--- Records to process Enclosed Below ---

-- ==== Sys2Proof/Machine/Channel.lean ====
section
/-! DEFINITION. One clock cycle of the block: the host drives its pins, then a rising edge of `clk` moves the request
and response channel (spec/20_memory.md R49 to R53; spec/70_reset_and_hazards.md R180 to R187). -/

namespace Sys2Proof.Machine

/-- The request whose response is due to go on offer: the oldest, when none is on offer and its wait is over (R50). -/
def State.due (s : State) : Option Bundle :=
  match s.offer, s.pending, s.rspWait with
  | none, b :: _, 0 => some b
  | _, _, _ => none

/-- The transfers of a rising edge with `rst` = 0.  Both are decided by the pins before the edge; a response leaves
`pending` before a request enters it. -/
def State.transfers (t : Timing) (s : State) : State :=
  ((s.tick t).takeIf t s.transferOut).acceptIf t (s.transferIn t)

/-- A rising edge of `clk`. -/
def clockEdge (t : Timing) (s : State) : Host.Outcome State Fault Refusal :=
  if s.inReset then .next (s.tick t).clear
  else
    match (s.transfers t).due with
    | some b => exec (decodeReq b) (s.transfers t)
    | none => .next (s.transfers t).countDown

/-- One clock cycle, for any parameters of the block. -/
def cycle (t : Timing) (s : State) : Host.Outcome State Fault Refusal := clockEdge t s.hostDrives

/-- Put a request where the next edge takes its request from: alone in `pending`, its wait over, and the host idle in
the coming cycle. -/
def State.withNextRequest (s : State) (b : Bundle) : State :=
  { s with
    pending := [b]
    offer := none
    rspWait := 0
    script := HostMove.idle :: s.script }

end Sys2Proof.Machine
end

--- End of Enclosed Records to process ---

**What to produce:**
Where the line holding "over (R50). -/" appears in the listing above, start reproducing exactly, and end with the line holding "def cycle (t".

**Reply:**
/-- The request whose response is due to go on offer: the oldest, when none is on offer and its wait is over (R50). -/
def State.due (s : State) : Option Bundle :=
  match s.offer, s.pending, s.rspWait with
  | none, b :: _, 0 => some b
  | _, _, _ => none

/-- The transfers of a rising edge with `rst` = 0.  Both are decided by the pins before the edge; a response leaves
`pending` before a request enters it. -/
def State.transfers (t : Timing) (s : State) : State :=
  ((s.tick t).takeIf t s.transferOut).acceptIf t (s.transferIn t)

/-- A rising edge of `clk`. -/
def clockEdge (t : Timing) (s : State) : Host.Outcome State Fault Refusal :=
  if s.inReset then .next (s.tick t).clear
  else
    match (s.transfers t).due with
    | some b => exec (decodeReq b) (s.transfers t)
    | none => .next (s.transfers t).countDown

/-- One clock cycle, for any parameters of the block. -/
def cycle (t : Timing) (s : State) : Host.Outcome State Fault Refusal := clockEdge t s.hostDrives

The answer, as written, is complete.